The first official poster for Christopher Nolan’s next summer blockbuster dropped today. Oppenheimer is the action packed story of the first atomic bomb featuring bankable stars Matt Damon, Robert Downey Jr., Florence Pugh, Emily Blunt, et cetera. Nolan mainstay Cillian Murphy dramatically poses in the center of the poster amid an ominous yellow mushroom cloud with the tagline, “The World Forever Changes.” Except, all accounts point that this isn’t an action thriller like The Dark Knight. Or a sci-fi epic like Interstellar or Tenet. Oppenheimer is based on a boring book that tells the life story of a 1940’s guy that wears cool suits and a hat. Nolan is making a biopic about an inventor. More Imitation Game than Inception. But marketing is still yelling about new Nolan dropping and they have to make it look exciting. Sometimes audiences are led to expect the wrong thing from creators that just want to try something new. Am I using current events to make a thinly veiled comparison between two great modern directors to try to temper expectations for Jordan Peele’s new ambitious swing? Yes, uh I mean, Nope.

So You’ve Just Won An Academy Award, What Will You Do Now?

In Hollywood it’s not good enough to have one great idea, everyone wants to know what you’re doing next. So after making the seamless transition from Comedy Central co-star to Oscar winning writer, Jordan Peele needed his next Thing. That was Us, released in 2019 to cautious praise. He once again nailed a feel, combined pop-culture with culture-politics, all while scaring the red jumpsuits off his growing ravenous fan club. But the allegories weren’t quite as tight as Get Out and the ending left something to be desired. 

That’s the suit of a man who knew he’d be on stage at some point that night

Not to worry if you can’t get enough Jordan Peele horror in your life. They slapped his name on the middling Candyman reboot, the confusing Twilight Zone reboot, and…okay wait not actually Antebellum.
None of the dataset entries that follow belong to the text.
/-- R181, R367, R369: a CTX word that passes its checks gives its step to the context engine, which names it in the target's descriptor;
the issuer's record holds an entry until the step is done. -/
def Obligations.ContextWords : Prop :=
  let goes (i : Instr) (c : Ctl) (kind : Nat) (a : Opnd) (area : State → Iss → Long) : Prop :=
    ∀ s u, issuing s c = some u → hurdle s u i = none → u.ex ≠ 0 →
      let v := readOpnd s.clk u .b64 0 a 0
      v < 4096 → (area s u).toNat % 4096 = 0 → (u.c.host = true ∨ ctxIn s v u.c.part = true) →
      ∃ t k' e, exec i s = .next t ∧ t.steps = s.steps ++ [{ id := s.fresh, target := v, kind := kind, area := area s u, issuer := some (u.x.ctx, u.g, u.r, s.fresh, u.pc), prog := 0, bearReq := none }] ∧
        rank? t u.g u.r = some k' ∧ k'.live = u.k.live ++ [e] ∧ e.state = .ctxStep ∧ e.word = encode i ∧ e.pc = u.pc ∧ k'.regs = u.k.regs ∧
        (∀ y, ctx? s v = some y → (ctx? t v).map (·.step) = some (BitVec.ofNat 24 (kind + 1)))
  let reg (b : Opnd) (s : State) (u : Iss) : Long := BitVec.ofNat 64 (readOpnd s.clk u .b64 0 b 0)
  (∀ c a, goes (.ctxFrz c a) c 0 a fun _ _ => 0) ∧ (∀ c a b, goes (.ctxSav c a b) c 1 a (reg b)) ∧
  (∀ c a b, goes (.ctxLd c a b) c 2 a (reg b)) ∧ (∀ c a, goes (.ctxRes c a) c 3 a fun _ _ => 0)

/-! ### Events of memory, lanes and engines -/

/-- The answer to entry e of rank r of group g is the n-th that comes back, and its instruction is m; the rank goes on or waits for a
register. -/
structure Sys2Proof.AnswerDue (n g r : Nat) (x : Group) (k : Rank) (e : Entry) (m : MemOp) (s : State) : Prop where
  queued : s.respq[n]? = some { group := g, rank := r, entry := e.id }
  group : group? s g = some x
  stays : x.retiredGroup = false
  rank : rank? s g r = some k
  runs : k.st ≠ .waitBarrier ∧ k.st ≠ .waitTimeline
  entry : k.live.find? (fun (y : Entry) => y.id == e.id) = some e
  word : (entryInstr e.word).bind memOp = some m
  sorted : (k.v.map (·.1)).Pairwise (· < ·) ∧ (k.w.map (·.1)).Pairwise (· < ·)

/-- Piece a, to control memory at dpa, is all that is queued at this package's homes, nothing holds it back, and its entry e waits for it
alone; the line is this package's and nobody else's. -/
structure Sys2Proof.OnlyAccess (a : Access) (dpa : Nat) (x : Group) (k : Rank) (e : Entry) (s : State) : Prop where
  queue : s.homeq = [a]
  place : a.target = .ctl dpa ∧ a.remote = false ∧ regionOf s dpa = none ∧ dirEntry s (dpa / 512) = none
  ready : layerOff s dpa = false ∧ rowFailed s dpa = false
  goes : a.inPath = true ∨ ordered s 0 a = true
  free : ∀ v ∈ s.resv, v.granule = granuleOf dpa → (v.group, v.rank, v.thread) = (a.who.group, a.who.rank, a.thread)
  fresh : (∀ tg, a.tag = some tg → findTag s s.selfPkg tg (granuleOf dpa) = none) ∧ sliceFullAt s (granuleOf dpa) = false
  unread : a.readers = []
  group : group? s a.who.group = some x
  stays : x.retiredGroup = false
  rank : rank? s a.who.group a.who.rank = some k
  runs : k.st ≠ .waitBarrier ∧ k.st ≠ .waitTimeline
  live : a.who.entry ≠ 0
  entry : k.live.find? (fun (y : Entry) => y.id == a.who.entry) = some e
  last : e.left = 1 ∧ e.bad = none ∧ e.stop = none

/-- Entry e, which waited for piece a alone, has the bytes bs as the piece's result, and its answer is on its way. -/
def Sys2Proof.Answered (a : Access) (e : Entry) (bs : List Byte) (t : State) : Prop :=
  a.who ∈ t.respq ∧ ∃ k' e', rank? t a.who.group a.who.rank = some k' ∧ e' ∈ k'.live ∧ e'.id = a.who.entry ∧ e'.left = 0 ∧
    e'.got = e.got ++ [(a.thread, a.off, bs)]

/-- R126, R127, R129, R132: an answer writes the destination with the bytes the accesses got, little-endian, in each executing thread, or once
for a uniform access; SC's destination takes 0 or 1. Nothing else of the registers changes, the entry goes, and memory stays. -/
def Sys2Proof.AnswersWrite : Prop :=
  (∀ n g r x k e m s d, AnswerDue n g r x k e m s → m.kind ∈ [.ld, .ldx, .lr, .atom, .xatom] → m.nr = false → m.uniform = false → m.d = .v d →
    ∃ t k', exec (.loadResponse n) s = .next t ∧ rank? t g r = some k' ∧ t.mem = s.mem ∧ k'.live = k.live.filter (fun (y : Entry) => y.id ≠ e.id) ∧
      (∀ th, e.mask.getLsbD th = true → k'.vgroup d.toNat th (m.ty.slot / 32) = slotResult m.ty (gotValue e.got th) % 2 ^ m.ty.slot) ∧
      (∀ j th, th < 32 → ¬(e.mask.getLsbD th = true ∧ d.toNat ≤ j ∧ j < d.toNat + m.ty.slot / 32) → k'.vreg j th = k.vreg j th) ∧
      (k'.o, k'.y, k'.w, k'.p, k'.j) = (k.o, k.y, k.w, k.p, k.j)) ∧
  (∀ n g r x k e m s d th l, AnswerDue n g r x k e m s → m.kind ∈ [.ldu, .atom, .xatom] → m.nr = false → m.uniform = true → m.d = .w d →
    threadsOf e.mask = th :: l →
    ∃ t k', exec (.loadResponse n) s = .next t ∧ rank? t g r = some k' ∧ t.mem = s.mem ∧ k'.live = k.live.filter (fun (y : Entry) => y.id ≠ e.id) ∧
      k'.wreg d.toNat = wideResult m.ty (slotResult m.ty (gotValue e.got th)) ∧ (∀ j, j ≠ d.toNat → k'.wreg j = k.wreg j) ∧
      (k'.v, k'.o, k'.y, k'.p, k'.j) = (k.v, k.o, k.y, k.p, k.j)) ∧
  (∀ n g r x k e m s d, AnswerDue n g r x k e m s → m.kind = .sc → m.d = .v d →
    ∃ t k', exec (.loadResponse n) s = .next t ∧ rank? t g r = some k' ∧ t.mem = s.mem ∧
      (∀ th, e.mask.getLsbD th = true → k'.vreg d.toNat th = gotValue e.got th % 2 ^ 32) ∧
      (∀ j th, th < 32 → ¬(e.mask.getLsbD th = true ∧ j = d.toNat) → k'.vreg j th = k.vreg j th)) ∧
  (∀ got t b1 b2, got.filter (fun p => p.1 == t) = [(t, 0, b1), (t, b1.length, b2)] → gotValue got t = leNat (b1 ++ b2)) ∧
  (∀ got t bs, got.filter (fun p => p.1 == t) = [(t, 0, bs)] → gotValue got t = leNat bs)

/-- R126, R129, R132, R264: what the home does with one piece: a store's bytes stand at the address and no other byte changes; a load gets the
bytes there where the core has no copy of them; an atomic gets the old bytes and leaves the new; SC stores and gets 0 under its reservation,
else it stores nothing and gets 1. -/
def Sys2Proof.HomesPerform : Prop :=
  (∀ a dpa x k e bs s, OnlyAccess a dpa x k e s → a.op = .write bs → ∃ t, exec (.homeRequest 0) s = .next t ∧ t.homeq = [] ∧
    t.mem = writeBytes s.mem dpa ((bs.drop a.off).take a.len)) ∧
  (∀ a dpa x k e s, OnlyAccess a dpa x k e s → a.op = .read → isPostedWord e.word = false →
    (∀ c ∈ s.l1, ¬(c.core = a.core ∧ c.sector = dpa / 128)) → ∃ t, exec (.homeRequest 0) s = .next t ∧ t.homeq = [] ∧ t.mem = s.mem ∧
      Answered a e (readBytes s.mem dpa a.len) t) ∧
  (∀ a dpa x k e op ty b c s, OnlyAccess a dpa x k e s → a.op = .atom op ty b c → isPostedWord e.word = false →
    let old := readBytes s.mem dpa a.len
    ∃ t, exec (.homeRequest 0) s = .next t ∧ t.homeq = [] ∧ Answered a e old t ∧
      t.mem = writeBytes s.mem dpa (leBytes (atomNew op ty (leNat old) (b.toNat % 2 ^ Ty.bits ty) c.toNat) a.len)) ∧
  (∀ a dpa x k e bs s, OnlyAccess a dpa x k e s → a.op = .sc bs → isPostedWord e.word = false → reserved s a dpa = true → a.guaranteed = true →
    ∃ t, exec (.homeRequest 0) s = .next t ∧ t.homeq = [] ∧ Answered a e [0] t ∧ t.mem = writeBytes s.mem dpa (bs.take a.len)) ∧
  (∀ a dpa x k e bs s, OnlyAccess a dpa x k e s → a.op = .sc bs → isPostedWord e.word = false → reserved s a dpa = false →
    ∃ t, exec (.homeRequest 0) s = .next t ∧ t.homeq = [] ∧ Answered a e [1] t ∧ t.mem = s.mem) ∧
  (∀ a dpa x k e bs v s, OnlyAccess a dpa x k e { s with resv := [] } → a.op = .write bs → s.resv = [v] → v.granule = granuleOf dpa →
    (v.group, v.rank, v.thread) ≠ (a.who.group, a.who.rank, a.thread) →
    (s.clk < v.holdUntil → a.inPath = true → exec (.homeRequest 0) s = .next s) ∧
    (v.holdUntil ≤ s.clk → ∃ t, exec (.conflictingWriteHoldExpiry (granuleOf dpa)) s = .next t ∧ t.resv = [] ∧ t.homeq = [] ∧
      t.mem = writeBytes s.mem dpa ((bs.drop a.off).take a.len)))

/-- R209, R210: a register line comes from its rank's image: its 32 registers hold the 128 bytes there, and the other lines stay; a frozen
rank gets none. -/
def Sys2Proof.LinesFill : Prop :=
  (∀ g r x k c n bs s, group? s g = some x → rank? s g r = some k → ctx? s x.ctx = some c → k.fillLine = some n → x.frozen = false →
    (∀ e ∈ s.groups, e.2.core = x.core → e.2.frozen = false) → (k.v.map (·.1)).Pairwise (· < ·) →
    (k.st ≠ .waitBarrier ∧ k.st ≠ .waitTimeline) → runLacks s c.part (lineGpa c x r n) 128 false = [] →
    gpaRead s c.part (lineGpa c x r n) 128 = some bs →
    ∃ t k', exec (.lineFill g r) s = .next t ∧ rank? t g r = some k' ∧ k'.fillLine = none ∧ k'.away = k.away.erase n ∧ t.mem = s.mem ∧
      (∀ th, th < 32 → k'.vreg n th = field bs (4 * th) 4) ∧ (∀ j th, th < 32 → j ≠ n → k'.vreg j th = k.vreg j th) ∧
      (k'.o, k'.y, k'.w, k'.p, k'.j) = (k.o, k.y, k.w, k.p, k.j)) ∧
  (∀ g r x s, group? s g = some x → x.frozen = true → exec (.lineFill g r) s = .next s)

/-- R124, R342: an imprecise fault enters the handler: IMPR and the cause in TCAUSE, TVAL, and in TPC where the lowest thread of the instruction
that has not exited stands, the next instruction of its path; one of the sequencer is cause 0x28 with its instruction's address in TVAL. -/
def Sys2Proof.ImpreciseEntry : Prop :=
  (∀ g r x k c f l s e th, group? s g = some x → rank? s g r = some k → ctx? s x.ctx = some c → x.frozen = false → k.st ≠ .issuing →
    openWord k = none → k.imprecise = f :: l → k.allExited = false → f.entry = some e → threadsOf (e.mask &&& ~~~k.exitedMask) = th :: (threadsOf (e.mask &&& ~~~k.exitedMask)).tail →
    f.cause ≠ 0x14 → k.frameActive = false → c.trapvec ≠ 0 → (∀ y ∈ k.live, y.stop = none) → k.threads.length = 32 →
    ∃ t k', exec (.impreciseFaultTaken g r) s = .next t ∧ rank? t g r = some k' ∧ k'.tcause = tcauseWord true (causeDone f.cause) f.cause ∧
      k'.tval = f.tval ∧ k'.tpc = (k.thread th).pc ∧ k'.handler = true ∧ k'.frameActive = true ∧ k'.regs = k.regs ∧
      (∀ y ∈ k'.frame, y.id = e.id → y.word = e.word) ∧
      ∀ i, i < 32 → (k.thread i).exited = false → (k'.thread i).pc = c.trapvec) ∧
  (∀ g r x k c pc s, group? s g = some x → rank? s g r = some k → ctx? s x.ctx = some c → x.frozen = false → k.st ≠ .issuing →
    openWord k = none → k.imprecise = [] → x.seqFault = some pc → lowestRank x = some r → k.frameActive = false → c.trapvec ≠ 0 →
    (∀ y ∈ k.live, y.stop = none) → k.threads.length = 32 →
    ∃ t k' x', exec (.impreciseFaultTaken g r) s = .next t ∧ rank? t g r = some k' ∧ k'.tcause = tcauseWord true false 0x28 ∧ k'.tval = pc ∧
      k'.tpc = nextPc k ∧ k'.handler = true ∧ k'.regs = k.regs ∧ group? t g = some x' ∧ x'.seqFault = none ∧
      ∀ i, i < 32 → (k.thread i).exited = false → (k'.thread i).pc = c.trapvec)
That movie was awful and very loudly “From the Producer of Get Out and Us” but that producer wasn’t Peele. Even when movies weren’t using his name, they used his cachet. And he was all over YouTube and social media lending his voice to promote some underrated horror classics and upcoming projects. He is more than a director, he is a brand himself.

Which by the way is amazing and exactly what a new age of content creation is about. Superstardom fell into his lap and he has held it humbly and with respect. The leaked “horror homework” he gave Us star Lupita Nyong’o became a great jumping off point for people he’s introducing to the genre. And he is constantly lifting other creators up, rather than punching down.

Which all sets the bar pretty high when he actually has a new movie released. Will he complete a perfect trilogy with atmospheric social horror? 

Nope.

But that was too high a bar, and honestly probably not even the bar Peele was aiming for. From the beginning Nope feels more experimental. It’s a movie that has one cool idea, and maybe could have been a really tight short film, but falls apart looking for runtime. It’s got two or three of the best visuals I’ve seen on screen in 2022. And there is a deeper theme behind the scares (as we expect with a Jordan Peele Joint) but it isn’t quite as poignant as his previous films.

What Is Everyone Nope-ing?

Unclear from the marketing but obvious within the first 15-or-so minutes of the film is that Nope is an alien movie. Of sorts. Not like Alien aliens, but aliens. Daniel Kaluuya is reunited with Peele along with his on screen sister Keke Palmer to run the oldest black-ran horse ranch in Hollywood. But business isn’t great and they keep losing their horses to rival opportunist rancher Steven Yeun. Yeun plays a former child star that had a run in with a crazed animal on set long ago, and he has also realized the truth is out there in the clouds.

A 21st Century ET moment

Also prompting an audible “NOPE” in my screening was the film’s brutal open on that monkey attack. It’s a visual that’s been on Peele’s mind for years, and it’s cool, but again, doesn’t totally coalesce with the finished film. 

The creepiest moment of the movie is played for laughs immediately after (which is a tension releasing choice, I get it). And for his second straight movie, he struggles to land the ending.

Where I Nope-d

There’s an exact moment in When a Stranger Calls where the movie goes downhill. It’s when you see the guy. The whole movie you know it’s just a guy making the calls. I mean okay “ooooo the calls are coming from inside the house, scary” but it’s still just a guy right? But the part of your brain that is afraid of things doesn’t really admit that until you see him. And once you do see him, there is a moment of relief.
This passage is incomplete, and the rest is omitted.